A proposed rule from CMS would affect the appeals process for some patients whose status is reclassified from inpatient to outpatient observation during a hospital stay.
After a 2020 court ruling that was upheld at the appellate level in 2022, the U.S. Department of Health and Human Services and CMS were obligated to create additional appeals processes.
The processes would apply to beneficiaries whose status was reclassified during a stay and who either:
- Were in the hospital for at least three days but designated as an inpatient for fewer than three days (thus affecting their eligibility for skilled nursing facility coverage) or
- Did not have Medicare Part B coverage
New processes would include:
- An expedited appeal available to beneficiaries while hospitalized
- A retrospective review for beneficiaries who were affected by a patient-status change before implementation of the new rule
HFMA’s policy team is reviewing the rule to gauge what sort of technical guidance may be appropriate for members, said Shawn Stack, director of perspectives and analysis.
“HFMA always places strong emphasis on patient-centered approaches to healthcare cost-sharing, ensuring patient awareness of decisions impacting medical care and coverage under Medicare Part A, with a particular focus on education regarding observation status and services not covered by Part A,” Stack said.
Comments on the proposed rule are due by Feb. 26 at regulations.gov.
Option for expedited appeal
An expedited appeal would need to be filed with a beneficiary and family-centered care quality improvement organization (BFCC-QIO) while the patient is in the hospital. The QIO would be tasked with reviewing the patient’s record and issuing a determination within one day of receiving all pertinent information. Hospitals would have to provide requested information by noon on the day after being notified of the appeal.
A standard appeal, with a two-day turnaround time for a decision, could be made by beneficiaries who don’t file their appeal while hospitalized.

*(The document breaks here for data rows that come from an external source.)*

theorem storeFeeder_keepsSessions (f : FeederId) (x : Feeder) (s : State) :
    Leaves (KeepsSessions s) (storeFeeder f x s) := by
  have hp : KeepsSessions s (putFeeder s f { s.feeder f with cfg := x.cfg } s) :=
    modFeeder_keepsSessions s f (g := fun y => { y with cfg := x.cfg }) (fun _ => ⟨rfl, rfl⟩) (.refl s)
  refine leaves_check fun _ => leaves_check fun _ => leaves_ok ?_
  split
  · exact serve_keepsSessions s f hp
  · exact hp

theorem storeClass_keepsSessions (c : ClassId) (x : Row ClassCfg) (s : State) :
    Leaves (KeepsSessions s) (storeClass c x s) := by
  refine leaves_check fun _ => leaves_ok ?_
  split
  · exact .same rfl rfl rfl rfl rfl rfl
  · exact evaluateClass_keepsSessions s c (.same rfl rfl rfl rfl rfl rfl)

theorem storeAccount_keepsSessions (a : AccountId) (x : Account) (s : State) :
    Leaves (KeepsSessions s) (storeAccount a x s) := by
  refine leaves_check fun _ => leaves_check fun _ => leaves_ok ?_
  split
  · exact putAccount_keepsSessions s (.of_eq rfl rfl rfl) (.refl s)
  · exact putThenEvaluate_keepsSessions a (.of_eq rfl rfl rfl)

theorem storeCred_keepsSessions (c : CredId) (x : Credential) (s : State) :
    Leaves (KeepsSessions s) (storeCred c x s) :=
  leaves_check fun _ => leaves_check fun _ => leaves_check fun _ => leaves_check fun _ => leaves_ok
    (relist_keepsSessions s c _ _ (.same rfl rfl rfl rfl rfl rfl))

/-- A STORE of a pedestal writes its configuration, and no desired output. -/
theorem stored_cfg_outputs (p x : Pedestal) :
    (p.stored x).cfg = x.cfg ∧ (p.stored x).desired = p.desired ∧ (p.stored x).desiredValve = p.desiredValve := by
  unfold Pedestal.stored; dsimp only
  split
  · exact ⟨rfl, rfl, rfl⟩
  · exact ⟨rfl, rfl, rfl⟩
  · split <;> exact ⟨rfl, rfl, rfl⟩
  · exact ⟨rfl, rfl, rfl⟩

theorem sum_filter_congr {α : Type} {p q : α → Bool} {g : α → Nat} (h : ∀ a, g a ≠ 0 → p a = q a) :
    ∀ l : List α, ((l.filter p).map g).sum = ((l.filter q).map g).sum
  | [] => rfl
  | a :: l => by
    have ih := sum_filter_congr h l
    by_cases ha : g a = 0
    · cases hp : p a <;> cases hq : q a <;> simp [hp, hq, ha, ih]
    · have e := h a ha
      cases hq : q a <;> simp [e, hq, ih]

/-- The held amps on a feeder read the sockets that have a session. -/
theorem heldOn_congr {s t : State} (hp : t.power = s.power)
    (h : ∀ k, s.power.get k ≠ none → (t.pedestal (pedestalOf k)).cfg.installed = (s.pedestal (pedestalOf k)).cfg.installed
      ∧ feederOf t k = feederOf s k) (f : FeederId) : heldOn t f = heldOn s f := by
  unfold heldOn feederSockets
  rw [hp]
  refine sum_filter_congr (fun k hk => ?_) _
  have hsome : s.power.get k ≠ none := fun e => hk (by rw [e]; rfl)
  obtain ⟨hinst, hfeeder⟩ := h k hsome
  rw [hinst]
  exact congrArg (fun g => _ && decide (g = f)) hfeeder

/-- A pedestal takes a new configuration that keeps every socket a berth names, and its feeder and identity where it has sessions (R77, R78). -/
theorem putPedestal_cfg_keepsSessions {s : State} {n : PedestalId} {x : Pedestal}
    (hd : x.desired = (s.pedestal n).desired) (hv : x.desiredValve = (s.pedestal n).desiredValve)
    (hnamed : ∀ m k, (s.berth m).cfg.socket = some k → pedestalOf k = n →
      (x.cfg.installed && x.cfg.kind.hasSocket (positionOf k)) = true)
    (hsame : ∀ k, pedestalOf k = n → s.power.get k ≠ none →
      x.cfg.installed = (s.pedestal n).cfg.installed ∧ x.cfg.kind = (s.pedestal n).cfg.kind
        ∧ x.cfg.feeder = (s.pedestal n).cfg.feeder) :
    KeepsSessions s (putPedestal s n x s) := by
  have hped : ∀ m, (putPedestal s n x s).pedestal m = if n = m then (s.pedestal n).settled x else s.pedestal m :=
    fun m => putPedestal_pedestal s n m x s
  have hother : ∀ k, pedestalOf k ≠ n → (putPedestal s n x s).pedestal (pedestalOf k) = s.pedestal (pedestalOf k) :=
    fun k hk => by rw [hped, if_neg fun e => hk e.symm]
  have hself : ∀ k, pedestalOf k = n → (putPedestal s n x s).pedestal (pedestalOf k) = (s.pedestal n).settled x :=
    fun k hk => by rw [hped, if_pos hk.symm]
  have hslot : ∀ k, s.power.get k ≠ none → socketPresent (putPedestal s n x s) k = socketPresent s k
      ∧ feederOf (putPedestal s n x s) k = feederOf s k
      ∧ ((putPedestal s n x s).pedestal (pedestalOf k)).cfg.installed = (s.pedestal (pedestalOf k)).cfg.installed := by
    intro k hk
    unfold socketPresent feederOf
    by_cases hn : pedestalOf k = n
    · obtain ⟨hinst, hkind, hfeeder⟩ := hsame k hn hk
      rw [hself k hn, hn]
      refine ⟨?_, hfeeder, hinst⟩
      show (x.cfg.installed && x.cfg.kind.hasSocket (positionOf k)) = _
      rw [hinst, hkind]
    · rw [hother k hn]; exact ⟨rfl, rfl, rfl⟩
  refine ⟨fun w => ⟨fun m i (e : (((putPedestal s n x s).pedestal m).desired.get i).relay = true) => w.1 m i ?_,
    fun m (e : ((putPedestal s n x s).pedestal m).desiredValve = true) => w.2 m ?_⟩, id, fun w => ?_⟩
  · show ((s.pedestal m).desired.get i).relay = true
    rw [hped] at e
    split at e
    · next h => subst h; rw [← hd]; exact e
    · exact e
  · show (s.pedestal m).desiredValve = true
    rw [hped] at e
    split at e
    · next h => subst h; rw [← hv]; exact e
    · exact e
  · have law := w.law
    refine FeederLaw.feedersOk ⟨fun m k e => ?_, fun k hk => ?_, fun f => ?_, law.nodup, law.room, fun f k => ?_⟩
    · by_cases hn : pedestalOf k = n
      · unfold socketPresent
        rw [hself k hn]
        exact hnamed m k e hn
      · unfold socketPresent
        rw [hother k hn]
        exact law.named m k e
    · rw [(hslot k hk).1]; exact law.present k hk
    · rw [heldOn_congr (s := s) (t := putPedestal s n x s) rfl (fun k hk => ⟨(hslot k hk).2.2, (hslot k hk).2.1⟩) f]; exact law.sum f
    · by_cases hk : s.power.get k = none
      · have hno : isWaiting (s.power.get k) ≠ true := by rw [hk]; exact Bool.false_ne_true
        exact (law.mem f k).trans ⟨fun h => absurd h.2 hno, fun h => absurd h.2 hno⟩
      · rw [(hslot k hk).2.1]; exact law.mem f k

theorem identityChanges_eq_false {c d : PedestalCfg} (h : identityChanges c d = false) :
    d.installed = c.installed ∧ d.kind = c.kind := by
  have e : c.identity = d.identity := by simpa [identityChanges] using h
  exact ⟨(congrArg TagIdentity.installed e).symm, (congrArg TagIdentity.kind e).symm⟩

theorem storePedestal_keepsSessions (n : PedestalId) (x : Pedestal) (s : State) :
    Leaves (KeepsSessions s) (storePedestal n x s) := by
  refine leaves_check fun _ => leaves_check fun _ => leaves_check fun hfree => leaves_check fun hnamed => leaves_ok ?_
  obtain ⟨hcfg, hdesired, hvalve⟩ := stored_cfg_outputs (s.pedestal n) x
  have hput : KeepsSessions s (putPedestal s n ((s.pedestal n).stored x) s) := by
    refine putPedestal_cfg_keepsSessions hdesired hvalve (fun m k hk hn => ?_) fun k hn hk => ?_
    · have hm := List.all_eq_true.1 hnamed m (List.mem_finRange m)
      simp only [keepsNamed, hk, Bool.and_eq_true, Bool.or_eq_true, decide_eq_true_eq] at hm
      rw [hcfg, Bool.and_eq_true]
      exact hm.1.resolve_left fun e => e hn
    · have hway : powerInWay s n (s.pedestal n).cfg x.cfg (positionOf k) = false := by
        simp only [Bool.and_eq_true, Bool.not_eq_true'] at hfree
        obtain ⟨⟨h0, h1⟩, -⟩ := hfree
        match positionOf k with
        | 0 => exact h0
        | 1 => exact h1
      simp only [powerInWay, ← eq_socketAt hn rfl, Option.isSome_iff_ne_none.2 hk, Bool.true_and, Bool.or_eq_false_iff,
        decide_eq_false_iff_not, not_not] at hway
      obtain ⟨⟨hidentity, hfeeder⟩, -⟩ := hway
      obtain ⟨hinst, hkind⟩ := identityChanges_eq_false hidentity
      rw [hcfg]
      exact ⟨hinst, hkind, hfeeder.symm⟩
  split
  · exact hput.trans (.same rfl rfl rfl rfl rfl rfl)
  · exact hput

theorem ownerStore_keepsSessions (e : Entry) (ix : Nat) (s : State) : Leaves (KeepsSessions s) (ownerStore e ix s) := by
  cases e with
  | site x =>
    exact leaves_check fun _ => leaves_check fun _ => leaves_check fun _ =>
      leaves_ok (testRollover_keepsSessions (.same rfl rfl rfl rfl rfl rfl))
  | cls x => exact leaves_atIndex fun i => storeClass_keepsSessions i x s
  | rate x => exact leaves_atIndex fun i => leaves_check fun _ => leaves_ok (.same rfl rfl rfl rfl rfl rfl)
  | hourband x => exact leaves_atIndex fun i => leaves_ok (.same rfl rfl rfl rfl rfl rfl)
  | berth x => exact leaves_atIndex fun i => storeBerth_keepsSessions i x s
  | pedestal x => exact leaves_atIndex fun i => storePedestal_keepsSessions i x s
  | feeder x => exact leaves_atIndex fun i => storeFeeder_keepsSessions i x s
  | pump x =>
    exact leaves_atIndex fun i => leaves_check fun _ => leaves_check fun _ =>
      leaves_ok (by split <;> exact .same rfl rfl rfl rfl rfl rfl)
  | tank x =>
    exact leaves_atIndex fun i => leaves_check fun _ => leaves_check fun _ =>
      leaves_ok (settleLow_keepsSessions s i _ (.refl s))
  | format x =>
    exact leaves_atIndex fun i => leaves_check fun _ => leaves_check fun _ => leaves_ok (.same rfl rfl rfl rfl rfl rfl)
  | access x => exact leaves_atIndex fun i => leaves_check fun _ => leaves_ok (.same rfl rfl rfl rfl rfl rfl)
  | gate x => exact leaves_atIndex fun i => leaves_check fun _ => leaves_ok (.same rfl rfl rfl rfl rfl rfl)
  | level x => exact leaves_atIndex fun i => leaves_ok (.same rfl rfl rfl rfl rfl rfl)
  | port x => exact leaves_atIndex fun i => leaves_check fun _ => leaves_ok (.same rfl rfl rfl rfl rfl rfl)
  | cred x => exact leaves_atIndex fun i => storeCred_keepsSessions i x s
  | account x => exact leaves_atIndex fun i => storeAccount_keepsSessions i x s
  | power x | water x | sale x | passage x => exact fun _ e => by cases e

/-! ### Command ports (09) -/

theorem selectOwner_keepsSessions {p : PortId} {tb : TableName} {n : Nat} {s t : State} {lines : List ReplyLine}
    (h : selectOwner p tb n s = .ok (t, lines)) : KeepsSessions s t := by
  unfold selectOwner at h
  split at h
  · cases h
  · obtain ⟨rfl, -⟩ := done_eq h
    exact .same rfl rfl rfl rfl rfl rfl

theorem putOwner_keepsSessions {p : PortId} {f v : String} {s t : State} {lines : List ReplyLine}
    (h : putOwner p f v s = .ok (t, lines)) : KeepsSessions s t := by
  unfold putOwner done at h
  repeat' split at h
  all_goals cases h <;> exact .same rfl rfl rfl rfl rfl rfl

theorem storeOwner_keepsSessions {p : PortId} {s t : State} {lines : List ReplyLine}
    (h : storeOwner p s = .ok (t, lines)) : KeepsSessions s t := by
  unfold storeOwner done at h; dsimp only at h
  split at h
  · repeat' split at h
    all_goals cases h
    next ho => exact (ownerStore_keepsSessions _ _ _ _ ho).trans (.same rfl rfl rfl rfl rfl rfl)
  · cases h

theorem readOwner_keepsSessions {p : PortId} {s t : State} {lines : List ReplyLine}
    (h : readOwner p s = .ok (t, lines)) : KeepsSessions s t := by
  unfold readOwner at h; dsimp only at h
  split at h <;> obtain ⟨rfl, -⟩ := done_eq h
  · exact .refl _
  · exact .same rfl rfl rfl rfl rfl rfl

theorem nextOwner_keepsSessions {p : PortId} {s t : State} {lines : List ReplyLine}
    (h : nextOwner p s = .ok (t, lines)) : KeepsSessions s t := by
  unfold nextOwner at h
  split at h <;> obtain ⟨rfl, -⟩ := done_eq h
  · exact .refl _
  · exact .same rfl rfl rfl rfl rfl rfl

theorem unknownLine_keepsSessions (p : PortId) (l : List Byte) (s : State) : KeepsSessions s (unknownLine p l s) := by
  have hb : ∀ c, KeepsSessions s (answerBad p c s) := fun c => by cases c <;> exact .same rfl rfl rfl rfl rfl rfl
  unfold unknownLine; dsimp only
  split
  · split
    · exact hb _
    · exact .refl s
  · split
    · exact hb _
    · exact .refl s
  · exact .refl s

theorem lineTimeout_keepsSessions (p : PortId) (s : State) : KeepsSessions s (lineTimeout p s) := by
  unfold lineTimeout; dsimp only; split <;> exact .same rfl rfl rfl rfl rfl rfl

theorem replySent_keepsSessions (p : PortId) (s : State) : KeepsSessions s (replySent p s) := by
  unfold replySent; dsimp only; split <;> exact .same rfl rfl rfl rfl rfl rfl

theorem portCharacter_keepsSessions (p : PortId) (c : Byte) (s : State) : KeepsSessions s (portCharacter p c s) := by
  unfold portCharacter; dsimp only; split <;> exact .same rfl rfl rfl rfl rfl rfl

Such an appeal might be processed after the hospital has filed a Part B claim, the proposed rule notes. Unlike during an expedited appeal, the beneficiary would not have billing protection.

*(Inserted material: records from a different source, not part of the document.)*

-- ==== Sys2Proof/Machine/Operands.lean ====
section
/-!
DEFINITION. The operand forms of the frame: big-endian assembly of the 16-bit words, the
sign-magnitude decode (R49, R71), and the sender's side of both (R57).
-/

namespace Sys2Proof.Machine

/-- `(hi << 8) | lo`, the 16-bit word of two bytes, high byte first (R33, R49). -/
def word16 (hi lo : Byte) : Nat := 256 * hi.toNat + lo.toNat

/-- The sign-magnitude value of a 16-bit word: bit 15 set negates bits 14:0 (R49, R71). -/
def sm16 (raw : Nat) : Int :=
  if 32768 ≤ raw then -((raw : Int) - 32768) else raw

/-- `enc16(v)`, the sender's encoding of a displacement in [-32767, 32767] (R57). -/
def enc16 (v : Int) : Nat :=
  if v < 0 then 32768 + v.natAbs else v.natAbs

/-- Bits 15:8 of a 16-bit word. -/
def hiByte (v : Nat) : Byte := BitVec.ofNat 8 (v / 256)

/-- Bits 7:0 of a 16-bit word. -/
def loByte (v : Nat) : Byte := BitVec.ofNat 8 v

/-- The seven bytes of a frame with these payload and checksum bytes, first byte first (R45, R46). -/
def frame7Bytes (xHi xLo yHi yLo cs : Byte) : List Byte :=
  [Config.sync, xHi, xLo, yHi, yLo, cs, Config.term]

/-- `frame(dx, dy)`, the canonical frame of a displacement (R57). -/
def frameBytes (dx dy : Int) : List Byte :=
  frame7Bytes (hiByte (enc16 dx)) (loByte (enc16 dx)) (hiByte (enc16 dy)) (loByte (enc16 dy))
    (csum (hiByte (enc16 dx)) (loByte (enc16 dx)) (hiByte (enc16 dy)) (loByte (enc16 dy)))

/-- `dx` of the frame in the scratch buffer (R67). -/
def scratchDx (k : Scratch) : Int := sm16 (word16 k.s0 k.s1)

/-- `dy` of the frame in the scratch buffer (R67). -/
def scratchDy (k : Scratch) : Int := sm16 (word16 k.s2 k.s3)

end Sys2Proof.Machine
end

The patient subsequently could appeal the initial expedited or standard ruling to the QIO as well.
To give patients a chance to file the initial appeal, the hospital would have to deliver a standardized beneficiary notice prior to a patient’s release, with information about the change in patient status, the resulting impact on Medicare coverage of the stay, and appeal rights.
This would be a new notice, distinct from Condition Code 44 notifications and the Medicare Outpatient Observation Notice. The notice would need to be delivered as soon as possible and no later than four hours before discharge. For beneficiaries with Part B coverage, the notice would be due as soon as possible after the patient’s third day.

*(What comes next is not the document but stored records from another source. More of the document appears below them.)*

-- ==== Sys2Proof/Syntax.lean ====
section
/-!
DEFINITION. The events a collaborator delivers (R8) and the operations of the block, one constructor
for each row of `opcode_table.json` (R51).
-/

namespace Sys2Proof

/-- An event (R8): what the environment delivers to the block. -/
inductive Event
  /-- One received byte (R121). -/
  | rx (b : Byte)
  /-- One control tick (R122). -/
  | tick
  /-- The display collaborator's read (R110). -/
  | snap
  /-- System start (R135). -/
  | reset
  deriving DecidableEq, Repr

/-- The 16 operations of R51, and the whole-frame pattern `FRAME7`. An operation that an `RX` event
selects by one byte value alone (`0xAA` or `0x55`) carries no operand; the others carry the byte. -/
inductive Instr
  /-- `RX.WS1.SYNC` (R60). -/
  | rxWs1Sync
  /-- `RX.WS1.SKIP` (R61). -/
  | rxWs1Skip (b : Byte)
  /-- `RX.B0` (R62): `b` is X_hi. -/
  | rxB0 (b : Byte)
  /-- `RX.B1` (R63): `b` is X_lo. -/
  | rxB1 (b : Byte)
  /-- `RX.B2` (R64): `b` is Y_hi. -/
  | rxB2 (b : Byte)
  /-- `RX.B3` (R65): `b` is Y_lo. -/
  | rxB3 (b : Byte)
  /-- `RX.B4` (R66): `b` is the checksum byte. -/
  | rxB4 (b : Byte)
  /-- `RX.WS2.COMMIT` (R67). -/
  | rxWs2Commit
  /-- `RX.WS2.BADSUM` (R68). -/
  | rxWs2Badsum
  /-- `RX.WS2.ABORT` (R69). -/
  | rxWs2Abort (b : Byte)
  /-- `PID.COMPUTE` (R83): channel of the bank, target, current. -/
  | pidCompute (c : ChannelId) (target current : Num)
  /-- `TICK` (R90). -/
  | tick
  /-- `CH.STEP` (R94): channel of the bank, and the tick's setpoint snapshot. -/
  | chStep (c : ChannelId) (snap : Setpoints)
  /-- `SET_PULSE` (R105): channel index and width, any integers. -/
  | setPulse (ch w : Int)
  /-- `SNAP` (R110). -/
  | snap
  /-- `RESET` (R135). -/
  | reset
  /-- `FRAME7` (R46, R74): the bytes at offsets 1 to 5 of a whole frame. -/
  | frame7 (xHi xLo yHi yLo csum : Byte)
  deriving DecidableEq, Repr

end Sys2Proof
end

The requirement likely would not be overly burdensome for hospitals, CMS wrote in the rule, because the notice would be standardized and modeled on the existing discharge-centered appeals notice and would require little customization.
A 15-year retroactive window
The option for retrospective review would be available for hospital admissions taking place on or after Jan. 1, 2009. The appellant would need to file any such appeal within a year of implementation of the upcoming final rule.
An established appeals contractor would track retrospective appeals requests and determine eligibility for review, working with providers, Medicare administrative contractors (MACs) and other parties to track down medical documentation from the hospital stay as needed. A decision would have to be rendered within 60 days.
If deemed valid, the appeal would go to a MAC and, if necessary, could continue through the existing five-level appeals framework (in order: MAC determination, qualified independent contractor reconsideration, administrative law judge hearing, Medicare Appeals Council review, judicial review).
In the event of a favorable ruling for the beneficiary, existing Part B outpatient claims would not be reopened. If the beneficiary was not enrolled in Part B, the hospital would have to refund payments received for covered services but then could submit a new Part A claim to Medicare within 180 days.
The proposed rule notes, “The retrospective appeals required by the court order constitute a new process under the Medicare program, as the appeals would be based on alleged entitlement to coverage for services that were not actually billed to the program on a claim.” However, the procedures likely would be similar to the existing processes for discharge-centered appeals.